Ему бы следовало добавить в этот перечень еще одну причину: сказать о преследовавшей Куприна тоске. Справиться с нею Куприну было всего труднее. К эмигрантской жизни он оказался приспособленным меньше всех остальных. И порой просто выл волком. Баронесса Людмила Врангель, приятельница Куприна, которая познакомилась с ним лет за двадцать до революции в Крыму, где он часто бывал в доме ее отца, писателя и врача Елпатьевского, приводит в своем мемуарном очерке такое его парижское письмо: «Жилось ужасно круто, так круто, как никогда. Я не скажу, не смею сказать — хуже, чем в совдепии, ибо это несравнимо. Там была моя личность уничтожена, уничтожена она и здесь, но там я признавал уничтожающих, я на них мог глядеть с ненавистью и презрением. Здесь же оно меня давит, пригибает к земле. Там я все-таки стоял крепко двумя ногами на моей земле. Здесь я чужой, из милости, с протянутой ручкой. Тьфу!»

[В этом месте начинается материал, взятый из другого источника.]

/-- ENABLE is checked, leaves the partition pending, starts it when its conditions hold, and withdraws or resets it when cleared. Rests on R39, R52, R55, R60, R62, R418. -/
def Obligations.EnablingStartsAndEndsAPartition : Prop :=
  (∀ (s : State) (p : Fin 32), s.eng.windowOpen = true → s.eng.pstate p.val = psDisabled → s.eng.bit (Reg.partCtrl p.val) 0 = false →
    (s.eng.enableGood p.val = true → ∃ t, exec (.enableSet .host p) s = .next t ∧ t.eng.pstate p.val = psDisabled ∧
      t.eng.bit (Reg.partStatus p.val) 2 = true ∧ t.eng.bit (Reg.partCtrl p.val) 0 = true) ∧
    (s.eng.enableGood p.val = false → ∃ t, exec (.enableSet .host p) s = .next t ∧ t.eng.pstate p.val = psDisabled ∧
      t.eng.bit (Reg.partCtrl p.val) 0 = false ∧ t.eng.bit (Reg.partEvent p.val) 1 = true)) ∧
  (∀ (s : State) (p : Fin 32),
    (s.eng.startReady s.beat p.val = true → s.eng.deny = [] → s.eng.heldRings p.val = [] →
      ∃ t, exec (.partitionStart p) s = .next t ∧ t.eng.pstate p.val = psRunning ∧ t.eng.bit (Reg.partStatus p.val) 2 = false ∧
        t.eng.num (s.eng.headerAddr p.val none) 4 = hdOnline) ∧
    (s.eng.startReady s.beat p.val = false → exec (.partitionStart p) s = .next s)) ∧
  (∀ (s : State) (p : Fin 32), s.eng.windowOpen = true →
    (∃ t, exec (.enableClear .host p) s = .next t ∧ t.eng.bit (Reg.partCtrl p.val) 0 = false) ∧
    (s.eng.pstate p.val = psDisabled →
      ∃ t, exec (.enableClear .host p) s = .next t ∧ t.eng.pstate p.val = psDisabled ∧ t.eng.bit (Reg.partStatus p.val) 2 = false) ∧
    (s.eng.pstate p.val = psRunning ∨ s.eng.pstate p.val = psHalted →
      ∃ t, exec (.enableClear .host p) s = .next t ∧ t.eng.pstate p.val = psResetting))

/-- A partition reset stops contexts, abandons steps at its deadline, clears and ends DISABLED. Rests on R60, R61, R62, R562, R564. Rests on the model's choices of assumption log 122. -/
def Obligations.PartitionResetPhases : Prop :=
  (∀ (s : State) (p : Fin 32), s.eng.windowOpen = true →
    (s.eng.pstate p.val ≠ psResetting →
      ∃ t, exec (.partitionReset .host p) s = .next t ∧ t.eng.pstate p.val = psResetting ∧
        (t.eng.part p.val).resetAt = s.beat.time + 256 * max 1 (s.eng.fld (Reg.partResetTimeout p.val) 15 0) ∧
        ((∀ n, s.eng.joinedAt n ≠ [] → ∀ w, w ∈ (s.eng.cell n).queue → w.part ≠ p.val) →
        ∀ c, c < 16 → (s.eng.ctx p.val c).st = .ready ∨ (s.eng.ctx p.val c).st = .waiting ∨ (s.eng.ctx p.val c).st = .delayed →
          s.eng.mustWait p.val c = false → (t.eng.ctx p.val c).st = .stopped)) ∧
    (s.eng.pstate p.val = psResetting → exec (.partitionReset .host p) s = .next { s with eng := { s.eng with resp := ⟨true, 0⟩ } })) ∧
  (∀ (s : State) (p : Fin 32), s.eng.warm = true →
    ∃ t, exec (.partitionReset .host p) s = .next t ∧ t.eng.pstate p.val = s.eng.pstate p.val ∧ t.eng.resp = ⟨false, 0⟩ ∧
      t.eng.bit (Reg.partEvent p.val) 1 = true) ∧
  (∀ (s : State) (p : Fin 32), s.eng.pstate p.val = psResetting → (s.eng.part p.val).resetPhase3 = false →
    (s.eng.part p.val).resetAt ≤ s.beat.time →
    ∃ t, exec (.resetDeadline p) s = .next t ∧ (t.eng.part p.val).resetPhase3 = true ∧ (t.eng.part p.val).steps = []) ∧
  (∀ (s : State) (p : Fin 32), s.eng.pstate p.val = psResetting → (s.eng.part p.val).resetPhase3 = true → s.eng.spoutBusy p.val = false →
    s.eng.ctxsQuiet p.val = true → (s.eng.part p.val).coreDown = false → s.eng.bit (Reg.partCtrl p.val) 0 = false →
    ∃ t, exec (.resetClearDone p) s = .next t ∧ t.eng.pstate p.val = psDisabled ∧ t.eng.bit (Reg.partEvent p.val) 0 = true ∧
      (∀ c, t.eng.ctx p.val c = Ctx.cleared) ∧
      (∀ n, s.eng.inRange p.val s.eng.semBase s.eng.semSize n = true → t.eng.cell n = Cell.zero) ∧
      (t.eng.part p.val).nextStep = 0 ∧ t.eng.liveSlots p.val = [] ∧ t.eng.ledgers = s.eng.ledgers)

/-- Context commands act on their context or complete with ERR 0x1, and every completion raises CMD_DONE. Rests on R65, R66, R68, R79, R80, R487, R562, R564. Rests on the model's choices of assumption log 122. -/
def Obligations.ContextCommandsAct : Prop :=
  (∀ (s : State) (p : Fin 32) (c : Fin 16), s.eng.windowOpen = true → s.eng.pstate p.val ≠ psResetting →
    s.eng.bit (Reg.partCtxCmd p.val) 31 = false →
    ((s.eng.ctx p.val c.val).st = .free → ∃ t, exec (.ctxStart .host p c) s = .next t ∧ t.eng.bit (Reg.partCtxCmd p.val) 31 = true ∧
        (t.eng.ctx p.val c.val).pc.toNat = s.eng.entryPc p.val ∧ (t.eng.ctx p.val c.val).sreg 1 = BitVec.ofNat 64 c.val ∧ (∀ k, k ≠ 1 → (t.eng.ctx p.val c.val).sreg k = 0) ∧
        (t.eng.ctx p.val c.val).p = 0 ∧ (∀ k, (t.eng.ctx p.val c.val).vh k = VHandle.unbound) ∧ (t.eng.ctx p.val c.val).elen = 0 ∧
        (t.eng.ctx p.val c.val).fault = 0 ∧ (t.eng.ctx p.val c.val).semtab = [] ∧ (t.eng.ctx p.val c.val).scratch = []) ∧
    ((s.eng.ctx p.val c.val).st ≠ .free → ∃ t, exec (.ctxStart .host p c) s = .next t ∧ t.eng.bit (Reg.partCtxCmd p.val) 31 = true ∧
      t.eng.ctx p.val c.val = s.eng.ctx p.val c.val ∧ (t.eng.part p.val).cmd = some (1, c.val, 1)) ∧
    ((s.eng.ctx p.val c.val).st = .ready ∨ (s.eng.ctx p.val c.val).st = .waiting ∨ (s.eng.ctx p.val c.val).st = .delayed →
      s.eng.mustWait p.val c.val = false → ∃ t, exec (.ctxStop .host p c) s = .next t ∧ t.eng.bit (Reg.partCtxCmd p.val) 31 = true ∧
        (t.eng.ctx p.val c.val).st = .stopped) ∧
    (s.eng.mustWait p.val c.val = false → ∃ t, exec (.ctxReset .host p c) s = .next t ∧
      t.eng.bit (Reg.partCtxCmd p.val) 31 = true ∧ t.eng.ctx p.val c.val = Ctx.cleared) ∧
    ((s.eng.ctx p.val c.val).st = .stopped → ∃ t, exec (.ctxResume .host p c) s = .next t ∧ t.eng.bit (Reg.partCtxCmd p.val) 31 = true ∧
      Ctx.sameRegs (s.eng.ctx p.val c.val) (t.eng.ctx p.val c.val) ∧
      ((t.eng.ctx p.val c.val).st = .ready ∨ (t.eng.ctx p.val c.val).st = .running)) ∧
    ((s.eng.ctx p.val c.val).st ≠ .stopped → ∃ t, exec (.ctxResume .host p c) s = .next t ∧ t.eng.bit (Reg.partCtxCmd p.val) 31 = true ∧
      t.eng.ctx p.val c.val = s.eng.ctx p.val c.val ∧ (t.eng.part p.val).cmd = some (6, c.val, 1)) ∧
    (∀ st op n, (st, op, n) ∈ [(CtxSt.free, Instr.ctxStop .host p c, 2), (.stopped, .ctxStop .host p c, 2), (.faulted, .ctxStop .host p c, 2),
        (.saved, .ctxStop .host p c, 2), (.free, .ctxSave .host p c, 3), (.saved, .ctxSave .host p c, 3), (.ready, .ctxRestore .host p c, 4),
        (.running, .ctxRestore .host p c, 4), (.waiting, .ctxRestore .host p c, 4), (.delayed, .ctxRestore .host p c, 4),
        (.stopped, .ctxRestore .host p c, 4), (.faulted, .ctxRestore .host p c, 4)] → (s.eng.ctx p.val c.val).st = st →
      ∃ t, exec op s = .next t ∧ t.eng.bit (Reg.partCtxCmd p.val) 31 = true ∧
        t.eng.ctx p.val c.val = s.eng.ctx p.val c.val ∧ (t.eng.part p.val).cmd = some (n, c.val, 1))) ∧
  (∀ (s : State) (p : Fin 32) (c : Fin 16), s.eng.warm = true →
    ∀ op, op ∈ [Instr.ctxStart .host p c, .ctxStop .host p c, .ctxSave .host p c, .ctxRestore .host p c, .ctxReset .host p c, .ctxResume .host p c] →
      ∃ t, exec op s = .next t ∧ t.eng.ctx p.val c.val = s.eng.ctx p.val c.val ∧ t.eng.resp = ⟨false, 0⟩ ∧
        t.eng.bit (Reg.partEvent p.val) 1 = true) ∧
  (∀ (s : State) (p : Fin 32), (s.eng.part p.val).coreDown = true → exec (.ctxCmdComplete p) s = .next s) ∧
  (∀ (s : State) (p : Fin 32) (op c err : Nat), (s.eng.part p.val).cmd = some (op, c, err) → (s.eng.part p.val).coreDown = false → err < 16 →
    err ≠ 0 ∨ ((op = 1 ∨ op = 2 ∨ op = 5 ∨ op = 6) ∧ (s.eng.ctx p.val c).stopReq = none) →
    ∃ t, exec (.ctxCmdComplete p) s = .next t ∧ t.eng.bit (Reg.partCtxCmd p.val) 31 = false ∧
      t.eng.fld (Reg.partCtxCmd p.val) 19 16 = err ∧ t.eng.bit (Reg.partEvent p.val) 6 = true)

/-- SAVE and RESTORE begin in the background; their completion writes, or checks and loads, the save area. Rests on R66, R69, R70, R71, R72, R581. -/
def Obligations.SaveWritesTheAreaAndRestoreReadsIt : Prop :=
  (∀ (s : State) (p : Fin 32) (c : Fin 16), s.eng.windowOpen = true → s.eng.pstate p.val ≠ psResetting →
    s.eng.bit (Reg.partCtxCmd p.val) 31 = false →
    ((s.eng.ctx p.val c.val).st = .ready → ∃ t, exec (.ctxSave .host p c) s = .next t ∧ t.eng.bit (Reg.partCtxCmd p.val) 31 = true ∧
      (t.eng.ctx p.val c.val).st = .stopped ∧ (t.eng.ctx p.val c.val).saveSt = .ready ∧
      t.eng.pair (Reg.partCtxProgressLo p.val) (Reg.partCtxProgressHi p.val) = 5 * 2 ^ 48) ∧
    ((s.eng.ctx p.val c.val).st = .free → ∃ t, exec (.ctxRestore .host p c) s = .next t ∧ t.eng.bit (Reg.partCtxCmd p.val) 31 = true ∧
      (t.eng.ctx p.val c.val) = (s.eng.ctx p.val c.val) ∧ (t.eng.part p.val).cmd = some (4, c.val, 0) ∧
      t.eng.pair (Reg.partCtxProgressLo p.val) (Reg.partCtxProgressHi p.val) = 5 * 2 ^ 48)) ∧
  (∀ (s : State) (p : Fin 32) (c : Fin 16), (s.eng.part p.val).cmd = some (3, c.val, 0) → (s.eng.part p.val).coreDown = false → (s.eng.ctx p.val c.val).stopReq = none →
    s.eng.deny = [] →
    ∃ t, exec (.ctxCmdComplete p) s = .next t ∧ (t.eng.ctx p.val c.val).st = .saved ∧ t.eng.fld (Reg.partCtxCmd p.val) 19 16 = 0 ∧
      t.eng.bytes (s.eng.saveAddr p.val c.val) saveSize = s.eng.saveArea s.beat p.val c.val ∧
      ∀ a, (∀ k, k < saveSize → a % 2 ^ 64 ≠ (s.eng.saveAddr p.val c.val + k) % 2 ^ 64) → t.eng.byte a = s.eng.byte a) ∧
  (∀ (s : State) (p : Fin 32) (c : Fin 16), (s.eng.part p.val).cmd = some (4, c.val, 0) → (s.eng.part p.val).coreDown = false → (s.eng.ctx p.val c.val).stopReq = none →
    s.eng.deny = [] → s.eng.restoreErr p.val (s.eng.bytes (s.eng.saveAddr p.val c.val) saveSize) ≠ 0 →
    ∃ t, exec (.ctxCmdComplete p) s = .next t ∧ t.eng.ctx p.val c.val = Ctx.cleared ∧ t.eng.bit (Reg.partEvent p.val) 5 = true ∧
      t.eng.fld (Reg.partCtxCmd p.val) 19 16 = s.eng.restoreErr p.val (s.eng.bytes (s.eng.saveAddr p.val c.val) saveSize) ∧
      t.eng.mem = s.eng.mem)

/-- A context read from the save area that SAVE writes has the registers it was saved with. Rests on R69, R70, R71, R72, R73. -/
def Obligations.SaveAreaRoundTrip : Prop :=
  ∀ (b : BeatUnit) (e : Eng) (p c : Nat), p < 32 → c < 16 →
    (∀ r, r < 32 → (ctxOfArea (e.saveArea b p c)).sreg r = (e.ctx p c).sreg r) ∧
    (∀ r, r < 8 → (ctxOfArea (e.saveArea b p c)).pred r = (e.ctx p c).pred r) ∧
    (∀ r, r < 16 → (ctxOfArea (e.saveArea b p c)).vh r = (e.ctx p c).vh r) ∧
    (ctxOfArea (e.saveArea b p c)).elen = (e.ctx p c).elen ∧ (ctxOfArea (e.saveArea b p c)).fault = (e.ctx p c).fault ∧
    (ctxOfArea (e.saveArea b p c)).pc = (e.ctx p c).pc ∧
    (∀ k, k < 4096 → kget SemEnt.invalid (ctxOfArea (e.saveArea b p c)).semtab k = kget SemEnt.invalid (e.ctx p c).semtab k) ∧
    (∀ k, k < 8192 → kget 0 (ctxOfArea (e.saveArea b p c)).scratch k = kget 0 (e.ctx p c).scratch k) ∧
    (e.saveArea b p c).length = saveSize ∧
    ((e.ctx p c).semSpan ≤ e.semSize p → (CtxSt.ofSaved (e.ctx p c).saveSt.code).isSome = true →
      e.restoreErr p (e.saveArea b p c) = 0)

/-- Every ALU instruction, register or immediate, writes its function of its operands and nothing else. Rests on R75, R76, R89, R111. Rests on the model's choices of assumption log 6. -/
def Obligations.AluGroupResults : Prop :=
  (∀ op, op ∈ aluTable → ∀ (s : State) (i : Ins), s.issues i → i.ext = 0 →
    ∃ t, exec (op.1 i) s = .next t ∧ t.beat = s.beat ∧ t.flash = s.flash ∧ s.eng.frame t.eng i.p i.c ∧
      (s.eng.ctx i.p i.c).wroteS (t.eng.ctx i.p i.c) i.dst.toNat
        (op.2 ((s.eng.ctx i.p i.c).sreg i.srca.toNat) ((s.eng.ctx i.p i.c).sreg i.srcb.toNat))) ∧
  (∀ op, op ∈ aluImmTable → ∀ (s : State) (i : Ins), s.issues i → i.srcb = 0 →
    ∃ t, exec (op.1 i) s = .next t ∧ t.beat = s.beat ∧ t.flash = s.flash ∧ s.eng.frame t.eng i.p i.c ∧
      (s.eng.ctx i.p i.c).wroteS (t.eng.ctx i.p i.c) i.dst.toNat (op.2 ((s.eng.ctx i.p i.c).sreg i.srca.toNat) (i.ext.signExtend 64)))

И все-таки, все чаще ощущая себя выползнем, а не тем Куприным, которого носила на руках исчезнувшая Россия, он до 1933 года еще работал в литературе: трудно, с напряжением, с большими перерывами, но писал. В эмиграции созданы «Юнкера», «Однорукий комендант», с десяток рассказов, под которыми не стыдно было подписаться автору «Поединка». Река мелеет, становится скромным ручейком, вот-вот пересохнет совсем. Но вода в ней — все та же незамутненная, неповторимая по вкусу вода, которую жадными глотками пили миллионы читателей старой купринской прозы.